Parsing a large ttl file

Abhay Kujur

unread,

Oct 22, 2023, 7:07:27 PM10/22/23

to rdflib-dev

Hello,

I am working on a large ttl file of 20 GB, I try to read in using rdflib but the I am getting a error

killed

I am trying to create a smaller file from this file using grep command.

The sample data is yagoTransitiveType.ttl

grep "wordnet_" yagoTransitiveType.ttl >wordnet_yagoTransitiveType.ttl

The problem is that the file don't read the initial prefix like yago: and other, due to which rdflib is not able to parse the ttl file.

import rdflib

g = rdflib.Graph()

g.parse('yagoTransitiveType.ttl', format='ttl')

How can I fix the issue either by adding 10 lines after running grep command or any other way?

Nicholas Car

unread,

Oct 22, 2023, 8:14:14 PM10/22/23

to rdfli...@googlegroups.com

Turtle files have structure to them that a line-by-line sampler such as grep will break. It's not just about the prefixes but other parts in the Turtle files too since many lines only make sense in groups of lines.
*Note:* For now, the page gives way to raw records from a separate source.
/-! ### The host's operations (V7, V9) -/

theorem test_supply_key_while_awaiting :
    after (hostSupplyKey 0xB { State.reset with awaitingKey := true, waitReg := 3 })
      (fun t => (t.v 3, t.pendingKey, t.awaitingKey)) = some (0x0B, 0xB, false) := by decide
theorem test_supply_key_unasked :
    after (hostSupplyKey 4 State.reset) (fun t => (t.regs, t.pendingKey)) =
      some (State.reset.regs, 4) := by decide
theorem test_supply_key_refused : hostSupplyKey 0x10 State.reset = .refused (.keyValueOutOfRange 0x10) := rfl
theorem test_set_key :
    after (hostSetKey 5 true State.reset) (fun t => (t.keys[5], t.keys[4], t.awaitingKey)) =
      some (true, false, false) := by decide
theorem test_tick_timers :
    after (hostTickTimer .delay { State.reset with dt := 1 }) State.dt = some 0 ∧
    after (hostTickTimer .delay State.reset) State.dt = some 0 ∧
    after (hostTickTimer .sound { State.reset with st := 5 }) State.st = some 4 := by decide
theorem test_ack_render :
    after (hostAckRender { State.reset with drawPending := true }) State.drawPending = some false := by decide
/-- A faulted core in the middle of a run. -/
def midRun : State :=
  { withV [(1, 1)] with
    fault := some ⟨.stackOverflow, 0, none, 16⟩, disp := Grid.setCell Grid.unlit 0 0 true, dt := 9
    sp := 16, pc := 0x300 }
theorem test_load_writes :
    after (hostLoad [0x60, 0x05] (List.replicate 80 0) midRun)
      (fun t => (t.pc, t.v 1, t.sp.val)) = some (0x200, 0, 0) := by decide
theorem test_load_keeps_display_and_timers :
    after (hostLoad [0x60, 0x05] (List.replicate 80 0) midRun)
      (fun t => (t.fault, Grid.cell t.disp 0 0, t.dt)) = some (none, true, 9) := by decide
theorem test_load_refuses_a_long_image (s : State) (image font : List Byte) (hf : font.length = 80)
    (h : image.length = 3585) : hostLoad image font s = .refused (.imageTooLong 3585) := by
  simp [hostLoad, hf, h]

/-! ### Witnesses: the hypotheses of each statement can be met, each clause at a boundary value -/

/-- A word at the reset state's `pc`. -/
def at_ (w : Nat) (s : State) : State := s.withFetchWord 16 w

theorem witness_DecodingLosesOnlyTheIgnoredField :
    decodeWord 0x8126 = .ok (.shrVx 1) ∧ decodeWord 0x812E = .ok (.shlVx 1) ∧
    decodeWord 0x8127 = .ok (.subnVxVy 1 2) := by decide

theorem witness_UnrecognizedWordsAreExactlyTheListed :
    State.reset.Enabled false ∧ State.reset.pc.toNat < 0xFFF ∧ State.reset.fetchedWord = 0 ∧
    decodeWord 0 = .error (.unrecognized 0) := by decide

theorem witness_StepRunsTheDecodedInstruction :
    let s := at_ 0x6005 { State.reset with pc := 0xFFE }
    s.Enabled false ∧ s.pc.toNat < 0xFFF ∧
    (0x6005 : Word).toNat =
      (s.mem.read s.pc.toNat).toNat * 256 + (s.mem.read (s.pc.toNat + 1)).toNat ∧
    decodeWord 0x6005 = .ok (.ldVxKk 0 5) := by decide

theorem witness_FetchBeyondMemoryFaults :
    State.Enabled false { State.reset with pc := 0x1000 } ∧
    0x1000 ≤ ({ State.reset with pc := 0x1000 } : State).pc.toNat ∧
    State.Enabled true { State.reset with pc := 0xFFF, awaitingKey := true } ∧
    ({ State.reset with pc := 0xFFF } : State).pc.toNat = 0xFFF := by decide

theorem witness_StepCompletesExactlyWhenEnabled :
    (∃ s : State, s.fault = some ⟨.stackOverflow, 0, none, 16⟩) ∧
    ∃ s : State, s.fault = none ∧ s.awaitingKey = true :=
  ⟨⟨{ State.reset with fault := some ⟨.stackOverflow, 0, none, 16⟩ }, rfl⟩,
   ⟨{ State.reset with awaitingKey := true }, rfl, rfl⟩⟩

theorem witness_FaultsArePrecise :
    ∃ t, State.reset.Enabled false ∧ stepWith false State.reset = .next t ∧ t.fault ≠ none :=
  ⟨_, by decide, rfl, by decide⟩

/-- An unrecognized word, and a failed fetch. -/
theorem witness_FaultRecordHoldsTheFetchedWord :
    (∃ t r, State.reset.Enabled false ∧ stepWith false State.reset = .next t ∧ t.fault = some r ∧
      State.reset.pc.toNat < 0xFFF ∧ r.kind = .unrecognizedInstruction) ∧
    ∃ t r, stepWith false { State.reset with pc := 0xFFF } = .next t ∧ t.fault = some r ∧
      0xFFF ≤ ({ State.reset with pc := 0xFFF } : State).pc.toNat :=
  ⟨⟨_, _, by decide, rfl, rfl, by decide, rfl⟩, ⟨_, _, rfl, rfl, by decide⟩⟩

/-- One state for each kind that a step records. -/
theorem witness_EveryFaultHasItsListedCause :
    ([(State.reset, 1), (at_ 0x2300 { State.reset with sp := 16 }, 3), (at_ 0x00EE State.reset, 4)] ++
     [({ State.reset with pc := 0x1000 }, 5), (at_ 0xF033 { State.reset with i := 0xFFE }, 5)] ++
     [(at_ 0xE09E (withV [(0, 0x10)]), 6)] : List (State × Nat)).all
      (fun p => decide (p.1.Enabled false) &&
        (after (stepWith false p.1) fun t => t.fault.map FaultRecord.code) == some (some p.2)) = true := by
  decide

/-- A state at the invariant's bounds, with one byte of memory written. -/
def atTheBounds : State :=
  { State.reset with pc := 0x10FE, stack := fullOf 0x1000, sp := 16, mem := [(0xFFF, 1)] }
theorem test_atTheBounds_inv : atTheBounds.Inv := ⟨by decide, by decide, by decide⟩

theorem witness_EveryStepKeepsTheInvariant :
    ∃ t, atTheBounds.Inv ∧ stepWith false atTheBounds = .next t := ⟨_, test_atTheBounds_inv, rfl⟩

theorem witness_EveryRunKeepsTheInvariant :
    ∃ t, atTheBounds.Inv ∧
      performAll false [.setKey 3 true, .step, .ackRender] atTheBounds = .next t :=
  ⟨_, test_atTheBounds_inv, rfl⟩

theorem witness_OnlyRndReadsTheDraw :
    ∃ t, (∀ x kk, decodeWord State.reset.fetchedWord ≠ .ok (.rndVxKk x kk)) ∧
      stepWith false State.reset = .next t := by
  refine ⟨_, fun x kk h => ?_, rfl⟩
  have h0 : decodeWord State.reset.fetchedWord = .error (.unrecognized 0) := by decide
  rw [h0] at h
  cases h

theorem witness_ProgramsCannotObserveHostFields :
    ∃ t, exec (.ldVxDt 4) { State.reset with dt := 0x3C } = .next t := ⟨_, rfl⟩

/-- An immediate load, a copy, a shift, the last loaded register, and a flag. -/
theorem witness_OnlyTheListedRegistersChange :
    (∃ t, exec (.ldVxKk 2 5) State.reset = .next t ∧ t.v 2 ≠ State.reset.v 2) ∧
    (∃ t, exec (.ldVxVy 2 1) (withV [(1, 5)]) = .next t ∧ t.v 2 ≠ (withV [(1, 5)]).v 2) ∧
    (∃ t, exec (.shrVx 2) (withV [(2, 5)]) = .next t ∧ t.v 2 ≠ (withV [(2, 5)]).v 2) ∧
    (∃ t, exec (.ldVxMem 2) { poke State.reset 0x400 [1, 2, 3] with i := 0x400 } = .next t ∧
      t.v 2 ≠ State.reset.v 2) ∧
    ∃ t, exec (.addVxVy 1 2) (withV [(1, 0xFF), (2, 1)]) = .next t ∧
      t.v 0xF ≠ (withV [(1, 0xFF), (2, 1)]).v 0xF :=
  ⟨⟨_, rfl, by decide⟩, ⟨_, rfl, by decide⟩, ⟨_, rfl, by decide⟩, ⟨_, rfl, by decide⟩,
   ⟨_, rfl, by decide⟩⟩

theorem witness_SpecialRegistersHaveTheirListedWriters :
    (∃ t, exec (.ldINnn 0x300) State.reset = .next t ∧ t.i ≠ State.reset.i) ∧
    (∃ t, exec (.callNnn 0x300) State.reset = .next t ∧ t.stack ≠ State.reset.stack ∧
      t.sp ≠ State.reset.sp) ∧
    (∃ t, exec (.ldDtVx 1) (withV [(1, 5)]) = .next t ∧ t.dt ≠ (withV [(1, 5)]).dt) ∧
    (∃ t, exec (.ldStVx 1) (withV [(1, 5)]) = .next t ∧ t.st ≠ (withV [(1, 5)]).st) ∧
    ∃ t, exec (.ldBVx 1) { withV [(1, 5)] with i := 0x300 } = .next t ∧ t.mem ≠ State.reset.mem :=
  ⟨⟨_, rfl, by decide⟩, ⟨_, rfl, by decide, by decide⟩, ⟨_, rfl, by decide⟩, ⟨_, rfl, by decide⟩,
   ⟨_, rfl, by decide⟩⟩

/-- A CLS on a lit display with draw_pending clear, and a DRW that faults with it set. -/
theorem witness_DisplayHasTwoWriters :
    (∃ t, exec .cls { State.reset with disp := Grid.setCell Grid.unlit 3 2 true } = .next t ∧
      Grid.cell t.disp 3 2 ≠ Grid.cell (Grid.setCell Grid.unlit 3 2 true) 3 2 ∧
      t.drawPending ≠ State.reset.drawPending) ∧
    ∃ t, exec (.drwVxVyN 0 0 2) { State.reset with i := 0xFFF, drawPending := true } = .next t ∧
      t.fault ≠ none ∧ t.drawPending = true :=
  ⟨⟨_, rfl, by decide, by decide⟩, ⟨_, rfl, by decide, by decide⟩⟩

theorem witness_InputStateIsTheHosts :
    ∃ t, exec (.ldVxK 3) State.reset = .next t ∧
      (t.awaitingKey ≠ State.reset.awaitingKey ∨ t.waitReg ≠ State.reset.waitReg) :=
  ⟨_, rfl, by decide⟩

theorem witness_ReturnPopsTheStack :
    0 < ({ State.reset with sp := 16 } : State).sp.val ∧ 0 < ({ State.reset with sp := 1 } : State).sp.val ∧
    State.reset.sp.val = 0 := by decide

theorem witness_CallPushesTheReturnAddress :
    ({ State.reset with sp := 15 } : State).sp.val < 16 ∧
    ({ State.reset with sp := 16 } : State).sp.val = 16 := by decide

theorem witness_CallThenReturnComesBack :
    ∃ s t u : State, exec (.callNnn 0x300) s = .next t ∧ s.sp.val < 16 ∧ u.stack = t.stack ∧ u.sp = t.sp ∧
      u.pc ≠ t.pc :=
  ⟨{ State.reset with sp := 15 }, _,
    { State.reset with stack := (Vector.replicate 16 0).set 15 0x202, sp := 16, pc := 0x340 },
    rfl, by decide, rfl, rfl, by decide⟩
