-- ==== Sys2Proof/Machine/Register.lean ====
section
/-! DEFINITION. The register access family: READ, WRITE and the bus transactions RD and WR (40_register_access). -/

namespace Sys2Proof.Machine

/-- READ(A) from presentation to completion (R87). B and C are latched and ignored (R64). -/
def runRead (a b c : Byte) (s : State) : State :=
  finishOp (readTransaction (regOf a) rdFill (startOp 0b00#2 a b c s))

/-- WRITE(A, B) from presentation to completion (R88). -/
def runWrite (a b c : Byte) (s : State) : State :=
  finishOp (writeTransaction (regOf a) b (startOp 0b01#2 a b c s))

/-- READ presented at the command port. -/
def execOpRead (a b c : Byte) (s : State) : Host.Outcome State Fault Refusal :=
  whenIdle s (.next (runRead a b c s))

/-- WRITE presented at the command port. -/
def execOpWrite (a b c : Byte) (s : State) : Host.Outcome State Fault Refusal :=
  whenIdle s (.next (runWrite a b c s))

/-- RD alone (R62): the transaction, no operation of the command port (log entry 9). The core sends the fill byte the
word carries; READ's is RD_FILL. -/
def execBusRd (addr : RegAddr) (fill : Byte) (s : State) : Host.Outcome State Fault Refusal :=
  .next (readTransaction addr fill s)

/-- WR alone (R63): the transaction, no operation of the command port (log entry 9). -/
def execBusWr (addr : RegAddr) (data : Byte) (s : State) : Host.Outcome State Fault Refusal :=
  .next (writeTransaction addr data s)

end Sys2Proof.Machine
end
If you want to sample an RDF file line-by-line, you need to serialise the file into N-Triples and then filter that, using some mechanism.

With a samples N-Triples file, you can then convert back to Turtle. to preserve the original prefixes, you can re-add them to the graph when serialising using g.bind("prefix", Namespace("namespace")) for each one.

Regards, Nick

------- Original Message -------

--
http://github.com/RDFLib
---
You received this message because you are subscribed to the Google Groups "rdflib-dev" group.
To unsubscribe from this group and stop receiving emails from it, send an email to rdflib-dev+...@googlegroups.com.
To view this discussion on the web visit https://groups.google.com/d/msgid/rdflib-dev/43db0536-07ae-4e22-b073-9442ed08a5b0n%40googlegroups.com.

Abhay Kujur

unread,

Oct 23, 2023, 5:08:21 AM10/23/23

to rdflib-dev

Hello.

Thank you for making suggestions; the problem is handling large files, can you please suggest any efficient way to transform TTL to N-triple file?

Nicholas Car

unread,

Oct 23, 2023, 6:05:22 AM10/23/23

to rdfli...@googlegroups.com

If you are having trouble with RDFLib, you could use the Jena command line tool called RIOT - https://jena.apache.org/documentation/io/. It can format converts large files like 20GB.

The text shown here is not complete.